姜宇一时之间有些懵,但很快他就想起文冼说的强制召集的事情,抬脚就往鸽笼走去。
“来得挺快。”鸽笼门口,文冼已经等在了那里。
姜宇见鸽笼门前的桌椅板凳已经不见踪影,问他说:“下午没继续喝茶么?”
“你年纪轻轻的怎么就老眼昏花了呢,你自己抬头好好看看,这里哪来的下午?”文冼说。
古楼这地方从来没有日夜之分,这里的天空一直都是深紫色的,按理来说该是漆黑无光之地,但古楼里挂着的无数个红灯笼驱散了黑暗,让这里一直都很灯火通明。
姜宇自然知道这一点,但……
“今天中午坐在这儿说自己在喝下午茶的那个人不是你?”姜宇无语。
文冼说:“谁知道,我从来不喝下午茶。”
姜宇冷笑一声,懒得理他,直接略过他进了鸽笼大门。
9
“别生气呀,我知道错了,是我嘴贫行了吧?”文冼一边说一边拉住还要继续往鸽笼内部深入的姜宇的手腕,“你别走那么快,鸽子就在门口。”
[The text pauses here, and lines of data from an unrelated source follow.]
-- ==== Sys2Proof/Machine/Circuits.lean ====
section
/-!
DEFINITION. Circuits: creation and deletion (R86 to R88), the ingress FIFO and its overruns
(R77), the cut of a frame (R75, R76, R89, R90), egress delivery (R78 to R85), recovery (R79) and
the transparent clock's commands (R93, R94).
-/

namespace Sys2Proof.Machine

/-- Circuit registers stand here (R98). -/
def circBase (c : Nat) : Nat := 0x100000 + 0x40 * c

/-- Container capacity in 257-bit blocks (R76). -/
def containerBlocks (slots rate : Nat) : Nat := (slots * slotBits rate - 64) / 257

/-! ### Creation and deletion (R71, R72, R86 to R88) -/

/-- The lane count of a client type at a rate (R71); 0 where there is none. -/
def lanesOf : Nat → Bool → Nat
  | 0, false => 1 | 1, false => 2 | 1, true => 1 | 2, false => 4 | 2, true => 2
  | 3, false => 8 | 3, true => 4 | 4, true => 8 | _, _ => 0

def badConfig (x : Circ) : Bool :=
  lanesOf x.clientType x.laneRate == 0 || x.laneCount != lanesOf x.clientType x.laneRate ||
    x.firstLane % x.laneCount != 0 ||
    (fld x.config 27 20 != 0 && decide (fld x.config 27 20 < 8))

/-- A circuit's seven counters clear (R98). -/
def clearCircuitCounters (c : Nat) (s : State) : State :=
  (List.range 7).foldl (fun s i => clearCounter (circBase c + 8 + 8 * i) s) s

/-- The lane joins a circuit. -/
def claimLane (c : Nat) (rate : Bool) (l : Nat) (s : State) : State :=
  onLane l (fun x => { x with circuit := some c, rate := rate, tested := false }) s

/-- OP_CIRCUIT_CREATE. Discarding of the circuit's containers ends with it (R89). -/
def circuitCreateBody (j : Job) (s : State) : Verdict :=
  let c := fld (j.param 0) 9 0
  let old := circAt s c
  let x : Circ := { created := true, config := j.param 1 &&& 0x0FF7FFF7, egressFill := true,
                    dark := old.dark, farFail := old.farFail }
  match firstRefusal [
    (badConfig x, badParam 1),
    ((circAt s c).created, refBusy),
    (x.lanes.any fun l => (laneAt s l).circuit.isSome, refBusy)] with
  | some r => .refuse r
  | none =>
    let s := onCirc c (fun _ => x) s
    let s := x.lanes.foldl (fun s l => claimLane c x.laneRate l s) (clearCircuitCounters c s)
    .complete (failIngress c (startFirstPair x.lanes s)) []

def execOpCircuitCreate (j : Nat) (s : State) : Host.Outcome State Fault Refusal :=
  .next (runOp 0x0301 2 circuitCreateBody j s)

/-- The circuit has a TAG row in a map that is or will be used (R88). -/
def circuitMapped (s : State) (c : Nat) : Bool :=
  carries (storedRows s s.frm.txMap) c ||
    (match switchTarget s with
     | some b => carries (storedRows s b) c
     | none => false) ||
    (match rxMap s with
     | some b => carries (storedRows s b) c
     | none => false)

/-- The lane leaves its circuit: it is disabled, unless a test keeps it enabled (R272). -/
def freeLane (l : Nat) (s : State) : State :=
  let s := onLane l (fun x => { x with
    circuit := none, tested := x.loopback != 0 || x.pattern != 0, content := [] }) s
  if (laneAt s l).enabled then s else stopLane l s

/-- OP_CIRCUIT_DELETE. A failed ingress ends with its circuit and raises no INGRESS_FAIL_END, on which R101 is
silent (DESIGN CHOICE, log 181). -/
def circuitDeleteBody (j : Job) (s : State) : Verdict :=
  let c := fld (j.param 0) 9 0
  let x := circAt s c
  match firstRefusal [(!x.created, refNotFound), (circuitMapped s c, refBusy)] with
  | some r => .refuse r
  | none =>
    let s := onCirc c (fun x => { unterminated := x.unterminated, dark := x.dark, farFail := x.farFail }) s
    .complete (x.lanes.foldl (fun s l => freeLane l s) s) []

def execOpCircuitDelete (j : Nat) (s : State) : Host.Outcome State Fault Refusal :=
  .next (runOp 0x0302 1 circuitDeleteBody j s)

/-! ### Ingress (R74, R75, R77) -/

/-- The circuit's lanes carry a test. -/
def underTest (s : State) (c : Nat) : Bool :=
  (circAt s c).lanes.any fun l => (laneAt s l).loopback != 0 || (laneAt s l).pattern != 0

/-- A circuit's counters do not advance for test traffic (R91, R287). -/
def unlessTest (c : Nat) (f : State → State) (s : State) : State := if underTest s c then s else f s

/-- Loopback CLIENT turns ingress blocks to the egress (R285). -/
def clientLoop (s : State) (c : Nat) : Bool :=
  (circAt s c).created && (circAt s c).lanes.all fun l => (laneAt s l).loopback == 3

/-- A block for the ingress FIFO, by the overrun rule of R77. -/
def ingressBlock (c : Nat) (b : BitVec 257) (s : State) : State :=
  let x := circAt s c
  let cap := containerBlocks x.slotCount s.prof.rate
  let slip := unlessTest c (errAdd (circBase c + 0x28) 1)
  if x.overrun then
    if x.fifo.length ≤ cap + 256 then
      onCirc c (fun x => { x with overrun := false, fifo := x.fifo ++ [errorBlock257] }) s
    else slip s
  else if cap + 512 ≤ x.fifo.length then
    raise 260 c (slip (onCirc c (fun x => { x with overrun := true }) s))
  else onCirc c (fun x => { x with fifo := x.fifo ++ [b] }) s

/-- A block in loopback CLIENT goes to the egress in place of line data (R285). -/
def loopBlock (c : Nat) (bs : List Block66) (s : State) : State :=
  onCirc c (fun x => { x with
    egress := x.egress ++ bs, openPacket := bs.foldl openAfter x.openPacket, egressFill := false
    hunting := false, errorFill := false }) s

/-- The symbols that reach a circuit's PCS: symbol k of a set arrives on lane k of the group, modulo the
lanes, and a lane in loopback HOST_NEAR receives what it has sent, not what HRX brings (R72, R285). -/
def arrivingSymbols (c : Nat) (symbols : List (BitVec 10)) (s : State) : List (BitVec 10) :=
  let x := circAt s c
  let nears := x.lanes.map fun l => (laneAt s l).loopback == 1
  if nears.any id then
    ((symbols.zip x.near).zip (List.range symbols.length)).map fun e =>
      if nears.getD ((x.rxSymbols.length + e.2) % x.laneCount) false then e.1.2 else e.1.1
  else symbols

/-- A set of codewords has arrived: it is decoded, its counts are taken, its markers removed (R73, R290). An
uncorrectable codeword marks the set's blocks as errors, as IEEE 802.3 error marking does. -/
def decodeArrived (c : Nat) (s : State) : State :=
  let x := circAt s c
  let n := 544 * codewords x.clientType
  if x.rxSymbols.length < n then s
  else
    let d := decodeSet x.clientType (x.rxSymbols.take n)
    let u := unmark x.clientType x.rxPlace d.blocks
    let s := (x.lanes.zip (List.range x.laneCount)).foldl (fun s e =>
      countCorrected e.1 ((everyNth x.laneCount e.2 d.fixed).countP id) s)
      (countUncorrectable x.firstLane d.lost s)
    onCirc c (fun x => { x with
      rxSymbols := x.rxSymbols.drop n, rxPlace := u.2
      decoded := x.decoded ++ u.1.map fun b => (b, decide (0 < d.lost)) }) s

/-- Symbols arrive at a circuit's PCS. -/
def takeSymbols (c : Nat) (symbols : List (BitVec 10)) (s : State) : State :=
  let new := arrivingSymbols c symbols s
  decodeArrived c (onCirc c (fun x => { x with
    rxSymbols := x.rxSymbols ++ new, near := x.near.drop new.length }) s)

/-- A decoded block is descrambled, its 66-bit blocks recovered and transcoded (R73). -/
def enterBlock (c : Nat) (b : BitVec 257 × Bool) (s : State) : State :=
  let x := circAt s c
  let d := descramble x.descrambler (blockBits b.1)
  let bs := if b.2 then List.replicate 4 errorBlock else untranscode (bitsBlock d.1)
  let s := onCirc c (fun x => { x with descrambler := d.2 }) s
  if clientLoop s c then loopBlock c bs s
  else if x.cutting && !x.ingressFail then ingressBlock c (transcode bs) s
  else s

/-- CLIENT_BLOCK_INGRESS: symbols of the client's codewords arrive, and the next decoded block enters
(R73). -/
def execClientBlockIngress (c : Nat) (symbols : List (BitVec 10)) (s : State) :
    Host.Outcome State Fault Refusal :=
  .next <|
    if s.codeP && (circAt s c).created then
      let s := takeSymbols c symbols s
      match (circAt s c).decoded with
      | b :: rest => enterBlock c b (onCirc c (fun x => { x with decoded := rest }) s)
      | [] => s
    else s

/-! ### The cut (R75, R76, R89, R90) -/

def darkContainer (c slots : Nat) : Container :=
  { circ := c, slots := slots, clientFail := true, phase := 0, blocks := [] }

/-- One circuit's cut as a frame opens: `r` client bits of its next block have been received. -/
def cut (c slots r : Nat) (s : State) : Container × State :=
  let x := circAt s c
  if !x.created || x.slotCount != slots then
    let s := if x.dark then s else raise 264 c s
    (darkContainer c slots, onCirc c (fun x => { x with
      dark := true, cutting := false, fifo := [], overrun := false }) s)
  else if x.ingressFail then
    (darkContainer c slots, onCirc c (fun x => { x with dark := false, cutting := true }) s)
  else if !x.cutting then
    ({ circ := c, slots := slots, clientFail := false, phase := 256 * r / 257, blocks := [] },
      onCirc c (fun x => { x with dark := false, cutting := true, fifo := [] }) s)
  else
    let n := containerBlocks slots s.prof.rate
    let bs := x.fifo.take n
    let s := unlessTest c (statAdd (circBase c + 8) bs.length) s
    ({ circ := c, slots := slots, clientFail := false, phase := 256 * r / 257, blocks := bs },
      onCirc c (fun x => { x with fifo := x.fifo.drop n }) s)

/-- Circuits that no TAG row of the map in use names stop being cut. -/
def dropUncarried (rows : List Word) (s : State) : State :=
  { s with circ := s.circ.filterMap fun e =>
      if carries rows e.1 then some e
      else
        let x : Circ := { e.2 with cutting := false, fifo := [], overrun := false, dark := false }
        if x = {} then none else some (e.1, x) }

/-- The residue of a circuit, from a list. -/
def residueOf (rs : List (Nat × Nat)) (c : Nat) : Nat :=
  match rs.find? fun e => e.1 = c with
  | some e => e.2
  | none => 0

/-- The cuts of every circuit the rows name, in row order. -/
def cuts (rows : List Word) (rs : List (Nat × Nat)) (s : State) : List Container × State :=
  (rows.filter isTag).foldl (fun acc w =>
    let c := rowCircuit w
    let r := cut c (slotRows rows c).length (residueOf rs c) acc.2
    (acc.1 ++ [r.1], r.2)) ([], dropUncarried rows s)

/-- A container's bits (R48). -/
def containerBits (k : Container) (rate : Nat) : List Bool :=
  let body := bitsMsb 16 k.blocks.length ++ bitsMsb 8 k.phase ++ List.replicate 40 false ++
    k.blocks.flatMap blockBits
  body ++ List.replicate (k.slots * slotBits rate - body.length) false

/-! ### Egress (R78 to R85) -/

/-- The residual fill in 66-bit blocks. -/
def Circ.fill (x : Circ) : Nat := x.egress.length

/-- The egress FIFO holds twice the container capacity (R78), in 66-bit blocks. -/
def Circ.room (x : Circ) (p : Profile) : Nat := 8 * containerBlocks x.slotCount p.rate

/-- Write blocks into the FIFO, as many as it holds. -/
def Circ.write (p : Profile) (bs : List Block66) (x : Circ) : Circ :=
  let taken := bs.take (x.room p - x.fill)
  { x with egress := x.egress ++ taken, openPacket := taken.foldl openAfter x.openPacket }

/-- The bits of PCS lane i among n: every n-th symbol (R72). -/
def pcsBits (n i : Nat) (symbols : List (BitVec 10)) : List Bool :=
  (everyNth n i symbols).flatMap fun v => tenBits v.toNat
姜宇闻言回头,这才发现的确如文冼所说,变黑的问题鸽就在靠近大门的地方。
“这次的鸽子是什么情况?”姜宇问。
“你现在有权限查看鸽子的状况了。”文冼牵引着姜宇把手放到关着黑鸽子的笼子上,在指尖触碰到鸽笼的那一瞬间,姜宇脑海里便闪过了有关鸽子的信息。
编号667,女,年龄27。
“就这些?”姜宇不是很满意,“信息是不是太少了点儿,也没什么实际作用。”
“能帮助我们确认谁才是梦境的主人难道还不够么?”文冼说,“你总不能指望它告诉你她的生辰八字和婚恋情况。”
“走吧。”姜宇无视掉文冼的调侃,“我赶时间。”
“赶什么时间?”
“我怕再晚点醒来的话,体育老师以后会对蛙跳这项运动产生心理阴影。”
10
编号667的梦境很混乱,这是姜宇对此地的第一印象。
门,映入眼帘的是很多扇门。
这些门或漂浮在空中,或落于地上,它们角度不一,参差不齐,就连材质都五花八门。
毫无疑问,这是一个门的世界,除了门,这里再也没有别的东西,整个空间都一片混沌。
“编号667是个……卖门的?”文冼轻声呢喃。
“我看是你脑子被门夹了吧。”姜宇毫不客气道。
“开个玩笑嘛。”文冼举手投降。